WORK REQUIRED -> The records below are split into lines. How many of those lines contain the string "outstanding"? Reply with the number only.

EXTRACTED RECORDS ->
________________________

-- ==== Sys2Proof/Machine/State.lean ====
section
/-! DEFINITION. The state of one Barder: everything the spec gives it, as plain data (INVENTORY.md, "State", lists each
piece with its rule and its reset value). -/

namespace Sys2Proof.Machine

/-! ### Teams -/

/-- The states of a fragment entry (R30). -/
inductive FragSt where
  | ready | parked | blocked | serial
  deriving DecidableEq, Repr

/-- The clause a fragment is in (R60, R111): header address, body length, set flags, the mood as read when the header
issued (R128), the yield bit. -/
structure Clause where
  hdr   : Nat
  len   : Nat
  setA  : Nat
  setB  : Nat
  mood  : Word
  yield : Bool
  deriving DecidableEq, Repr

/-- What a blocked fragment has already done about its wait: nothing, the wait is registered, or it is over and the
instruction completes with a value when it issues again (R43, R187, R197, R201, R203, R231). page and fetch wait for page
service of an address, at an instruction with its lane and at a fetch (R348); pending: it waits on a register that a request of its team
still has to write, or behind such a request (R34, R173). -/
inductive Latch where
  | none
  | pending
  | page (va lane : Nat)
  | fetch (va : Nat)
  | waiting (key : Nat)
  | counter (addr thresh : Nat)
  | done (value : Nat)
  deriving DecidableEq, Repr

/-- A fragment (R30). join 15 is none; sig is its signature register (R143). -/
structure Fragment where
  st      : FragSt
  pc      : Nat
  mask    : LaneMask
  join    : Nat
  age     : Nat
  sig     : Word
  clause  : Option Clause
  latch   : Latch
  yielded : Bool
  starve  : Nat
  deriving DecidableEq, Repr

/-- A join record (R30). -/
structure Join where
  addr     : Nat
  expected : Nat
  arrived  : Nat
  outer    : Nat
  deriving DecidableEq, Repr

/-- A serial record (R35), with the fragment entry it belongs to and the join that was current when it was pushed: a join opened later
lies inside it. -/
structure SerialRec where
  entry  : Nat
  join   : Nat
  lanes  : LaneMask
  addr   : Nat
  reconv : Nat
  side   : Bool
  deriving DecidableEq, Repr

/-- Running states of a team (R43, R253, R327); halted is parked in a BKPT (R255). -/
inductive TeamSt where
  | running | parked | halted | stopped | ended
  deriving DecidableEq, Repr

/-- A queue port side (R120): entries, oldest first, and a pending OVF mark. -/
structure Port where
  q   : List DWord
  ovf : Bool
  deriving DecidableEq, Repr

/-- A resident, evicted or Stopped team. phMark: requests below this number were issued before its last PHEND. -/
structure Team where
  id      : Nat
  launch  : Nat
  group   : Nat
  num     : Nat
  core    : Nat
  quarter : Nat
  slot    : Nat
  n       : Nat
  k       : Nat
  tg      : Nat
  evicted : Bool
  status  : TeamSt
  frags   : NMap Fragment
  joins   : NMap Join
  serial  : List SerialRec
  vec     : NMap Word
  scal    : NMap DWord
  pred    : NMap LaneMask
  moods   : NMap Word
  flags   : NMap Nat
  gen     : NMap Word
  vtag    : NSet
  stag    : NSet
  ports   : NMap Port
  paths   : NMap (List Nat)
  ovflow  : List Nat
  priv    : Store
  initMask : LaneMask
  real    : LaneMask
  record  : Option Nat
  lockOut : Bool
  irrev   : Nat
  restarts : Nat
  retries : Nat
  rpc     : Nat
  restartMode : Bool
  restartPending : Bool
  restartMask : LaneMask
  lastPhase : Nat
  phMark  : Nat
  phaseDone : Bool
  early   : Bool
  acq     : Nat
  savedReply : Option Nat
  victim  : Bool
  deriving DecidableEq, Repr

/-! ### Groups and launches -/

/-- Handle states (R230). -/
inductive HandleSt where
  | free | filling | full | draining
  deriving DecidableEq, Repr

/-- A located byte (R67-R73, R77). space: 0 local HBM by physical address; 1 core scratchpad and 2 member share of group y
of launch x; 3 chip scratchpad; 4 counter storage; 5 host; 6 lane-private part of team x; 7 a peer, device x;
8 multicast group x. -/
structure Loc where
  space : Nat
  x     : Nat
  y     : Nat
  addr  : Nat
  deriving DecidableEq, Repr

/-- A run of located bytes. -/
structure Seg where
  loc : Loc
  len : Nat
  deriving DecidableEq, Repr

/-! ### Pairs -/

/-- A B buffer (R210, R220, R227): its tag fields and contents. -/
structure BBuf where
  valid  : Bool
  double : Bool
  bctl   : Nat
  cols   : Nat
  depth  : Nat
  elems  : NMap Nat
  scales : NMap Nat
  tags   : NSet
  deriving DecidableEq, Repr
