/-- Whether every operation a team has outstanding has completed (R333). -/
def State.settledTeam (s : State) (t : Team) : Bool :=
  t.flags.all (fun e => e.2 == 0) && !s.reqs.any (fun r => r.team == t.id) && !s.fab.transfers.any (fun x => x.team == t.id)
    && !s.pairs.any (fun p => p.2.ops.any (fun o => o.team == t.id))
    && !s.groups.any (fun g => g.handles.any (fun h => h.2.slices.any (fun c => c.team == t.id && c.inst != 0)))

/-- The return to the restart label (R333). -/
def restartTeam (s : State) (tid : Nat) : State :=
  match s.team? tid with
  | none => s
  | some t =>
    match s.launch? t.launch with
    | none => s
    | some l =>
      let f : Fragment := { st := .ready, pc := l.restart, mask := t.restartMask, join := 15, age := 0, sig := 0, clause := none
                            latch := .none, yielded := false, starve := 0 }
      let unwait (x : Handle) : Handle := { x with pending := x.pending.filter (fun e => e.1 != tid) }
      let s1 := s.updGroup t.launch t.group (fun g => { g with handles := g.handles.map (fun (h, x) => (h, unwait x)) })
      s1.updTeam tid (fun t => { t with
        status := .running, frags := [(0, f)], joins := [], serial := [], vec := [], scal := [], pred := [], moods := []
        flags := [], gen := [], vtag := [], stag := [], ports := [], paths := [], restartMode := true, record := none
        restartPending := false, restarts := min (2 ^ 32 - 1) (t.restarts + 1), lockOut := false, ovflow := [] })

/-- Restarts a team once its outstanding operations have completed; asks for it otherwise (R333). -/
def State.restartWhenSettled (s : State) (tid : Nat) : State :=
  match s.team? tid with
  | none => s
  | some t => if s.settledTeam t then restartTeam s tid else s.updTeam tid (fun t => { t with restartPending := true })

/-! ### The frame of an instruction -/

/-- What an instruction sees of its issue (R128): the team and fragment, the clause, the mood's fields, the active lanes
with and without helpers, and the lowest of the latter. -/
structure Issue where
  tid   : Nat
  entry : Nat
  team  : Team
  frag  : Fragment
  cl    : Clause
  ty    : Ty
  mode  : Mode
  sat   : Bool
  ftz   : Bool
  act   : LaneMask
  val   : LaneMask
  low   : Option Nat
  ctx   : Nat
  deriving DecidableEq, Repr

/-- Guard of a mood over a team's lanes (R128, R133). -/
def guardMask (t : Team) (m : Word) : LaneMask :=
  if m.getLsbD 27 then
    let p := NMap.getD t.pred (bitsN m.toNat 30 28) 0
    if m.getLsbD 31 then ~~~p else p
  else BitVec.allOnes 1024

/-- The issue of a fragment in its open clause. -/
def mkIssue (s : State) (tid e : Nat) (t : Team) (f : Fragment) (c : Clause) : Issue :=
  let act := f.mask &&& guardMask t c.mood
  let val := act &&& t.real
  { tid := tid, entry := e, team := t, frag := f, cl := c
    ty := (Ty.ofCode (bitsN c.mood.toNat 26 23)).getD .s32, mode := (Mode.ofCode (bitsN c.mood.toNat 22 20)).getD .rne
    sat := c.mood.getLsbD 19, ftz := c.mood.getLsbD 18, act := act, val := val, low := (lanesOf val t.n).head?
    ctx := s.ctxOf t.launch }

/-- The fragment whose word is being executed. -/
def issueOf (s : State) : Option Issue :=
  match s.issuing with
  | none => none
  | some (tid, e) =>
    match s.team? tid with
    | none => none
    | some t =>
      match t.frag? e with
      | none => none
      | some f =>
        match f.clause with
        | none => none
        | some c => some (mkIssue s tid e t f c)

/-- How an instruction ends: it is done and the next word follows; it ends its clause; it has placed its fragment itself;
it waits at issue, nothing of it performed; it faults (cause, lane, DETAIL0, DETAIL1). -/
inductive Eff where
  | done (s : State)
  | ends (s : State)
  | moved (s : State)
  | wait (l : Latch) (s : State)
  | stop (cause lane d0 d1 : Nat)
  deriving DecidableEq, Repr

/-- A vector operand beyond the launch's registers, or an odd 64-bit one (R118, R131); the odd ones are found first. -/
def spanOdd (ty : Ty) : Reg × Span → Bool
  | (.v n, .wide) => ty.width == 64 && n.val % 2 == 1
  | (.v n, .typed c) => ((Ty.ofCode c).getD .s32).width == 64 && n.val % 2 == 1
  | (.v n, .cas) => ty.width == 64 && n.val % 4 != 0
  | _ => false

/-- Registers a vector operand names. -/
def spanLen (ty : Ty) : Span → Nat
  | .one => 1
  | .pair => 2
  | .four => 4
  | .wide => ty.width / 32
  | .cas => ty.width / 16
  | .typed c => ((Ty.ofCode c).getD .s32).width / 32
  | .run n => n

/-- Whether an operand breaks the bound of R118. -/
def spanOut (ty : Ty) (k : Nat) : Reg × Span → Bool
  | (.v n, sp) => decide (k < n.val + spanLen ty sp)
  | _ => false

/-- The decode checks that depend on the issue (R118, R131): illegal encoding, then register range. -/
def dynFault (iss : Issue) (i : Instr) : Option Nat :=
  if i.spans.any (spanOdd iss.ty) then some 1
  else if i.spans.any (spanOut iss.ty iss.team.k) then some 2
  else none

/-- Whether a load or atomic in flight writes one of the registers an operand names, in a mask word where the fragment
has lanes (R34, R176). -/
def pendingReg (iss : Issue) (r : Req) (use : Reg × Span) : Bool :=
  let dst : Option (Reg × Nat) := match r.op with
    | .load _ size d => some (d, (size + 3) / 4)
    | .atomic _ ty d => some (d, ((Ty.ofCode ty).getD .s32).width / 32)
    | .lock d _ _ _ => some (d, 1)
    | .store _ _ => none
    | .reduce _ _ => none
  match dst, use with
  | some (.v d, n), (.v x, sp) =>
    decide (d.val < x.val + spanLen iss.ty sp) && decide (x.val < d.val + n)
      && r.parts.any (fun p => maskWord iss.frag.mask (p.lane / 32) != 0)
  | some (.s d, _), (.s x, .run n) => decide (x.val ≤ d.val) && decide (d.val < x.val + n)
  | some (.s d, _), (.s x, .cas) => d.val == x.val || d.val == x.val + 1
  | some (.s d, _), (.s x, _) => d == x
  | _, _ => false

/-- The instructions that compute with numbers on the vector datapath (R16): the arithmetic family, SCAN and REDX. -/
def arithmetic (i : Instr) : Bool :=
  let op := i.sigBits / 8
  (0x20 ≤ op && op ≤ 0x3C) || op == 0x53 || op == 0x54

________________________

TASK SOLUTION -> 2